A Study to Learn How the Medicine Called [14C] PF-06821497 is Taken up Into and Removed From the Body.

Phase 1

Completed

• Conditions: Healthy Participants
• Interventions: Drug: Oral [14C] PF-06821497; Drug: Oral PF-06821497; Drug: IV [14C] PF-06821497

• Registration Number: NCT06392230
• Lead Sponsor: Pfizer

Brief Summary

The purpose of this study is to learn how a certain amount of \[14C\] PF-06821497 is taken up into the bloodstream and removed from the body.

The study is seeking participants who are:

* Males aged 18 years or older.

* Are confirmed to be healthy after performing some medical and physical tests.

* Weigh more than 50 kilograms and have a body mass index of 16 to 32 kg per meter squared.

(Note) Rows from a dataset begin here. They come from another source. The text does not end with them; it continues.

/-- One outbound effect is released (07 R155, R161): false when the run ends at it. `bad`: the step loaded poison, so
every outbound write is marked; a poisoned source of the released transfer itself marks its own (10 R235). -/
def release (t : Nat) (c : Ctx) (bad : Bool) (e : Effect) (s : State) : Bool × State :=
  let tenant := runTenant s c.run
  let stop (st : Nat) : Bool × State := (false, endRun c.run [st] s)
  match e with
  | .store dst addr _ =>
    match turnDesc t c dst with
    | none => stop stWindow
    | some d =>
      let r := rdPv 4 d.fmt addr (dCount d) (TAcc.start s t c)
      if r.2.bad || !streamOk s c.run t true d || d.space == 5 then stop stWindow
      else
        let a := wrList d r.1 bad r.2.a
        if a.outs.contains stSharedPoisoned then (false, endRun c.run [stSharedPoisoned] a.s)
        else (true, noteRun c.run (addOutcomes (if r.2.poison then [stDataPoisoned] else []) a.outs) a.s)
  | .furrow p =>
    let q := turnFop t c p
    if !((fopDescs q).all fun e => streamOk s c.run t e.2 e.1) then stop stWindow
    else
      match fopCheck s q with
      | some st => stop st
      | none =>
        let k := (getRun? s c.run).map fun x => { q with counter := q.counter.map fun n => x.ctrBase + n }
        (true, startFop (newFop (k.getD q) tenant none (some c.run) bad s) s)
  | .peer m remote addr len k n =>
    let r := rdPv 4 9 addr len (TAcc.start s t c)
    if r.2.bad then stop stWindow
    else
      let src : Desc := ⟨4, t, 1, 9, addr, [len], [], false, 0⟩
      (true, kick (modDpt (fun d => { d with remotes := d.remotes ++
                                             [⟨c.run, true, m, 16 * tenant + runSq s c.run, tenant, src, r.1.map (fun v => (v.1, v.2 || bad)), remote, k, n, false, false, none, false⟩] })
                                     (noteRun c.run (if r.2.poison then [stDataPoisoned] else []) r.2.a.s)))
  | .signal slot n =>
    (true, match getRun? s c.run with
      | some x => signalCtr tenant (x.ctrBase + slot) n s
      | none => s)

/-- The effects in queue order, until one ends the run. -/
def releaseAll (t : Nat) (c : Ctx) (bad : Bool) : List Effect → State → State
  | [], s => s
  | e :: l, s =>
    let r := release t c bad e s
    if r.1 ∧ ((getTile r.2 t).ctx.map (·.run)) = some c.run then releaseAll t c bad l r.2 else r.2
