/-- INVENTORY_COMPLETE: step 8 ends; spaces 3 to 5 are clear (05 R451), tenant 0 exists, VALID is 1. The table
is written under one generation step (01 R17; log entry 31). -/
def execInventoryComplete (expanders : List Nat) (s : State) : Res :=
  .next (if s.board.step = 7 ∧ s.cap.valid = false then
    let s1 : State := { clearTileMem [] [] [] s with cap := bootCap s, far := mapFar expanders, edgesDown := bootEdges s }
    let s2 := modDpt (fun d => { d with incarnation := Config.incarnation s.era }) (modBoard (fun b => { b with step := 8 })
      { s1 with cap := { s1.cap with degraded := degradedNow s1 } })
    let s3 := match placeContext s2 (contextLen tenant0Profile) with
      | some (base, u) => addTenant 0 tenant0Profile base u
      | none => addTenant 0 tenant0Profile 0 s2
    setCauseAll 0 (henuaEvent 0x02 0 (capStateWord s3.cap :: changedRegs (capRegs s) (capRegs s3)) (forEach checkNoFurrow (List.range 8) s3))
    else s)

/-! ### Function Level Reset (14 R333) -/

/-- Steps 1 to 3 for one function: commands cancelled without records, registers reset; what describes the
kept tenant stays, and the BAR4 size, which is one for every VF (14 R334). -/
def resetFn (f : Nat) (s : State) : State :=
  let s1 := forEach cancelCmd (handlesOf (s.cmds.filter fun c => c.tenant == f)) { s with cmds := s.cmds.map fun c => if c.tenant = f then { c with silent := true } else c }
  modFn f (fun x => { Fn.reset with switches := x.switches, late := x.late, bar4Log2 := x.bar4Log2 }) s1

/-- The registers that only the physical function has, the Resizable BAR sizes among them. -/
def resetPfOnly (s : State) : State :=
  let s1 := forEach (fun k => modStk k fun x =>
    { x with stackLimit := 256, dieLimit := 16, hostWaitMax := 0, debtMax := 0, ceLeakMs := 0x3E8, ceThreshold := 0x40, ueFirst := none,
             ueMore := false, patrolPause := false, patrolHours := 24 }) (tabKeys (fun _ => true) s.stks) s
  let s2 := forEach (fun g => modFn g fun x => { x with bar4Log2 := 6 }) (List.range 64)
    (forEach (fun t => modTile t fun x => { x with stepMax := 0 }) (tabKeys (fun _ => true) s.tiles) s1)
  modBoard (fun b => { b with vfEnable := false })
    (modDpt (fun d => { d with timeoutMs := 0x32, reorderMax := 0, ptpRxBase := 0, ptpRxCtrl := 0x4, ptpRxTail := 0, ptpRxHead := 0,
                               ptpTxBase := 0, ptpTxCtrl := 0x4, ptpTxTail := 0, ptpTxHead := 0 }) { s2 with margin := 0x5BCC0 })

/-- FUNCTION_LEVEL_RESET; of the physical function, of all 64. -/
def execFunctionLevelReset (fn : Nat) (s : State) : Res :=
  onUnit (fnOk fn)
    (schedule (henuaEvent 0x07 0 [fn] (if fn = 0 then resetPfOnly (forEach resetFn (List.range 64) s) else resetFn fn s)))

/-! ### The end of a wake (17 R402, R404, R416) -/

/-- Blocks of live allocations in a space (17 R416). -/
def allocBlks (s : State) (space : Nat) : List Nat :=
  ((s.allocs.filter fun e => e.2.space == space).flatMap fun e =>
    (List.range (ceilDiv e.2.len 64)).map fun i => zKey e.2.inst e.2.base / 64 + i).foldl (fun l b => setIns b l) []

/-- Spaces 3 to 5 after Hold: zero; after an orderly stop the blocks of live allocations are poisoned. -/
def wakeMemories (s : State) : State :=
  let p (space : Nat) := if s.pm.stopLoss then allocBlks s space else []
  { clearTileMem (p 3) (p 4) (p 5) s with tiles := tabMap (fun _ x => { x with imem := none, v := [], ev := [], active := [], shadow := [], lats := [], trace := none }) s.tiles }

/-- Allocations of spaces 3 to 5 that a tenant lost. -/
def lostAllocs (s : State) (t : Nat) : List Nat :=
  (s.allocs.filter fun e => e.2.tenant == t && decide (3 ≤ e.2.space) && decide (e.2.space ≤ 5)).map (·.1)

/-- One event for each affected tenant. -/
def lossEvents (s : State) : State :=
  if s.pm.stopLoss then
    forEach (fun t u => whenS (!(lostAllocs s t).isEmpty) (henuaEvent 0x05 2 (t :: lostAllocs s t)) u) (List.range 64) s
  else s

/-- Run is entered: POWER_STATE commands that asked for Run complete, and what waited goes on. -/
def enterRun (s : State) : State :=
  let hs := (s.cmds.filter fun c => c.pkt.opcode == 0x0703 && c.stage == .running && bitsOf (pk c.pkt 0) 2 0 == 0).map (·.handle)
  forEach (fun h => finishCmd h [] (now s)) hs
    (modPm (fun p => { p with state := .run, target := .run, transition := false, waking := false, saved := false, stopLoss := false }) s)

/-- WAKE_COMPLETE. `retrained`: failing lanes of the stacks whose link was retrained and margined as at start-up;
`failedStacks`: stacks whose link could not be brought up again (17 R404, R418). -/
def execWakeComplete (failedStacks : List Nat) (s : State) (retrained : List (Nat × List Nat) := []) : Res :=
  onUnit (failedStacks.all stackOk && retrained.all fun e => stackOk e.1 && e.2.all laneOk)
    (if s.pm.waking then
      let held := s.pm.state = .hold
      let s1 := enterRun (if held then lossEvents (wakeMemories s) else s)
      let s2 := if held then
          forEach (fun k => retireUnit 14 (.stack k) 0xFF) failedStacks
            (forEach (trainLink retrained) ((retrained.map (·.1)).foldl (fun l k => setIns k l) [] |>.filter (stackUsable s1)) s1)
        else s1
      fillTiles (schedule (serveHeld s2))
    else s)

end Sys2Proof.Machine
end

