/-- Data and signal packets: an arrival notes its number on its path alone; one that is new waits in the reorder buffer, a
duplicate, one of a module that is no peer, and one of another length than its header's leave the buffer alone; the packet next
in its queue's order lands and leaves the buffer, and the order moves on; a signal in order is applied at once; collective data
is added to its contribution. -/
def Obligations.PeerPacketsLandInOrder : Prop :=
  ∀ (s : State) (hd : DptHdr) (payload : List Byte),
    ((arrived s hd).dpt.reorder = s.dpt.reorder ∧ (arrived s hd).dpt.rxNext = s.dpt.rxNext ∧ (arrived s hd).dpt.remotes = s.dpt.remotes ∧
      (arrived s hd).dpt.colls = s.dpt.colls ∧ (arrived s hd).dpt.groups = s.dpt.groups ∧ peersBut s (arrived s hd) hd.src ∧
      arrived s hd = { s with dpt := (arrived s hd).dpt, out := (arrived s hd).out, freeCtr := (arrived s hd).freeCtr }) ∧
    (getPeer? s hd.src = none → exec (.dptWriteReceived hd payload) s = .next s ∧ exec (.dptSignalReceived hd) s = .next s ∧
      exec (.dptCollectiveDataReceived hd payload) s = .next s) ∧
    (fromPeer s hd → ¬ wellSized hd payload → exec (.dptWriteReceived hd payload) s = .next s ∧
      exec (.dptCollectiveDataReceived hd payload) s = .next (arrived s hd)) ∧
    (fromPeer s hd → duplicate s hd = true → (wellSized hd payload → exec (.dptWriteReceived hd payload) s = .next (arrived s hd)) ∧
      (hd.length = 0 → exec (.dptSignalReceived hd) s = .next (arrived s hd))) ∧
    (fromPeer s hd → wellSized hd payload → duplicate s hd = false → ∃ t, exec (.dptWriteReceived hd payload) s = .next t ∧
      t.dpt.reorder = s.dpt.reorder ++ [⟨hd, payload⟩] ∧ s.dpt.reorderMax ≤ t.dpt.reorderMax ∧ occupancy t ≤ t.dpt.reorderMax ∧
      t.dpt.peers = (arrived s hd).dpt.peers ∧ t = { s with dpt := t.dpt, out := t.out, pm := t.pm, freeCtr := t.freeCtr }) ∧
    (fromPeer s hd → hd.length = 0 → duplicate s hd = false → hd.qsn ≠ nextQsn s hd.src hd.queue → ∃ t, exec (.dptSignalReceived hd) s = .next t ∧
      t.dpt.reorder = s.dpt.reorder ++ [⟨hd, []⟩] ∧ t = { s with dpt := t.dpt, out := t.out, freeCtr := t.freeCtr }) ∧
    (fromPeer s hd → hd.length = 0 → duplicate s hd = false → hd.qsn = nextQsn s hd.src hd.queue → ∃ u, exec (.dptSignalReceived hd) s = .next (schedule u) ∧
      nextQsn u hd.src hd.queue = (hd.qsn + 1) % 2 ^ 32 ∧ u.mem = s.mem ∧
      u.ctrs = (if hd.last then signalCtr hd.tenant hd.counter hd.signalN s else s).ctrs) ∧
    (∀ src queue b, s.dpt.reorder.find? (fun b => b.hd.src == src && b.hd.queue == queue && b.hd.qsn == nextQsn s src queue) = some b →
      b.payload = [] ∨ (powerEff s ≠ .hold ∧ onTest s (rxDesc s b.hd.tenant b.hd.desc).toList = false ∧ blksWait s (landPhys s b) = false) → s.held = [] →
      ∃ u, exec (.reorderRelease src queue) s = .next (schedule u) ∧
        nextQsn u src queue = (b.hd.qsn + 1) % 2 ^ 32 ∧ (∀ x, x ∈ u.dpt.reorder ↔ x ∈ s.dpt.reorder ∧ x ≠ b) ∧ u.mem = (landWrite b s).2.mem ∧
        ((landWrite b s).1 = true → u.ctrs = (if b.hd.last then signalCtr b.hd.tenant b.hd.counter b.hd.signalN (landWrite b s).2 else s).ctrs) ∧
        WorkOnly { s with dpt := u.dpt } u) ∧
    (∀ k c g d start l, fromPeer s hd → wellSized hd payload →
      s.dpt.colls.find? (fun k => k.group == hd.desc && k.tenant == hd.tenant && k.call == hd.queue) = some k →
      getCmd? s k.handle = some c → tabGet? k.group s.dpt.groups = some g → d = cmdDesc s c (lo32 (cmdParam c 0)) → start = hd.offset * 8 / fmtBits d.fmt →
      l = ((unpackVals (fmtBits d.fmt) payload.length payload).take (partLen c g.members.length (dCount d) - start)).zipIdx.map
        (fun e => (e.1, hd.poisonValid && hd.poison.testBit (e.2 * fmtBits d.fmt / 512))) →
      ∃ u, exec (.dptCollectiveDataReceived hd payload) s = .next (schedule (settleColl k.handle u)) ∧
        u.dpt.colls = s.dpt.colls.map (fun x => if x.handle == k.handle then addPart (rankIn g hd.src) start l x else x) ∧
        u = { s with dpt := u.dpt, out := u.out, freeCtr := u.freeCtr }) ∧
    (fromPeer s hd → s.dpt.colls = [] → ∃ t p q, exec (.dptCollectiveDataReceived hd payload) s = .next t ∧ getPeer? s hd.src = some p ∧
      getPeer? t hd.src = some q ∧ q.txq = p.txq ∧ t.dpt.colls = [] ∧ t = { s with dpt := t.dpt, out := t.out, freeCtr := t.freeCtr })

/-- Acknowledgement, loss and the timers: an acknowledgement takes what it names off its path and returns credit; the
acknowledgement timer sends one where it is owed; a packet that times out is sent again under a new number and its queue number;
the eighth time-out in a row takes the path down, which a probe's acknowledgement brings back; probes and keepalives are packets
of their path, and keepalives rotate over the paths. -/
def Obligations.PathsAcknowledgeAndResend : Prop :=
  ∀ (s : State) (m k : Nat) (p : Peer), getPeer? s m = some p → k < 16 →
    (∀ hd a got left, fromPeer s hd → hd.src = m → a.path = k → p.txq = [] → s.dpt.remotes = [] →
      got = (pathOf p k).out.filter (fun o => acked a o.psn) →
      left = ((pathOf p k).out.filter fun o => !acked a o.psn).map (fun o => { o with higherAcked := o.higherAcked +
        (got.filter fun g => decide (0 < (g.psn + 2 ^ 32 - o.psn) % 2 ^ 32 ∧ (g.psn + 2 ^ 32 - o.psn) % 2 ^ 32 < 2 ^ 31)).length }) →
      (∀ o ∈ left, o.higherAcked < 3) → ∃ t q, exec (.dptAckReceived hd.src hd.incarnation (hd.short, a)) s = .next t ∧ getPeer? t m = some q ∧
        q.credits = p.credits + a.credits ∧ pathOf q k = { pathOf p k with
          out := left, timeouts := if got.isEmpty then (pathOf p k).timeouts else 0, up := (pathOf p k).up || got.any fun o => o.body == .ctl .keepalive } ∧
        (∀ j, j ≠ k → pathOf q j = pathOf p j) ∧ peersBut s t m ∧ t = { s with dpt := { s.dpt with peers := t.dpt.peers } }) ∧
    (0 < (pathOf p k).sinceAck → portOfPath s m k ≠ none → ∃ t q a, exec (.ackTimer m k) s = .next t ∧ Leaves s t m k (.ack a) ∧ a.path = k ∧
      p.owed ≤ a.credits ∧ a.cumulative = (pathOf p k).rxCumulative ∧ getPeer? t m = some q ∧ q.owed = 0 ∧ (pathOf q k).sinceAck = 0 ∧
      (∀ j, j ≠ k → pathOf q j = pathOf p j) ∧ peersBut s t m ∧
      t = { s with out := t.out, freeCtr := t.freeCtr, dpt := { s.dpt with peers := t.dpt.peers, ports := t.dpt.ports } }) ∧
    ((pathOf p k).sinceAck = 0 → exec (.ackTimer m k) s = .next s) ∧
    (∀ psn o, (pathOf p k).out.find? (fun o => o.psn == psn) = some o → ∃ t q, exec (.retransmitTimeout m k psn) s = .next t ∧ getPeer? t m = some q ∧
      (pathOf q k).timeouts = (pathOf p k).timeouts + 1 ∧ ((pathOf q k).up = true ↔ (pathOf p k).up = true ∧ (pathOf p k).timeouts < 7) ∧
      (t.dpt.retx = s.dpt.retx ∨ (t.dpt.retx = s.dpt.retx + 1 ∧ ∃ j x, x ∈ (pathOf q j).out ∧ x.psn = (pathOf p j).txPsn ∧ x.hd.qsn = o.hd.qsn ∧
        x.hd.queue = o.hd.queue ∧ x.hd.retx = true ∧ x.ty = o.ty ∧ x.body = o.body)) ∧ peersBut s t m ∧ t = { s with out := t.out, dpt := t.dpt }) ∧
    ((pathOf p k).up = false → portOfPath s m k ≠ none → ∃ t q x, exec (.pathProbe m k) s = .next t ∧ Leaves s t m k (.ctl .keepalive) ∧
      getPeer? t m = some q ∧ (pathOf q k).out = (pathOf p k).out ++ [x] ∧ x.psn = (pathOf p k).txPsn ∧ x.body = .ctl .keepalive ∧
      (pathOf q k).txPsn = ((pathOf p k).txPsn + 1) % 2 ^ 32 ∧ (∀ j, j ≠ k → pathOf q j = pathOf p j) ∧ peersBut s t m ∧
      t = { s with out := t.out, dpt := { s.dpt with peers := t.dpt.peers, ports := t.dpt.ports } }) ∧
    ((pathOf p k).up = true → exec (.pathProbe m k) s = .next s) ∧
    ∃ t q x, exec (.keepaliveTimer m) s = .next t ∧ (portOfPath s m p.kaNext ≠ none → Leaves s t m p.kaNext (.ctl .keepalive)) ∧
      getPeer? t m = some q ∧ q.kaNext = (p.kaNext + 1) % 16 ∧ (pathOf q p.kaNext).out = (pathOf p p.kaNext).out ++ [x] ∧ x.psn = (pathOf p p.kaNext).txPsn ∧
      peersBut s t m ∧ t = { s with out := t.out, dpt := { s.dpt with peers := t.dpt.peers, ports := t.dpt.ports } }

The study consists of two parts. In part one, all participants will receive one full dose of \[14C\]PF-06821497 by mouth. Part two will begin at least 14 days after the dose in part one. In part two participants will receive one full dose of PF-06821497 by mouth and one small dose of \[14C\]PF-06821497 by intravenous (IV) infusion. IV infusion will be directly injected into the veins.

To understand how the medicine is processed in the body, samples of blood, urine, and feces will be collected after each dose is given. This will help understand:

* How much PF-06821497 is taken up into the bloodstream when taken by mouth compared to the dose given by IV

* How the body removes it from the bloodstream.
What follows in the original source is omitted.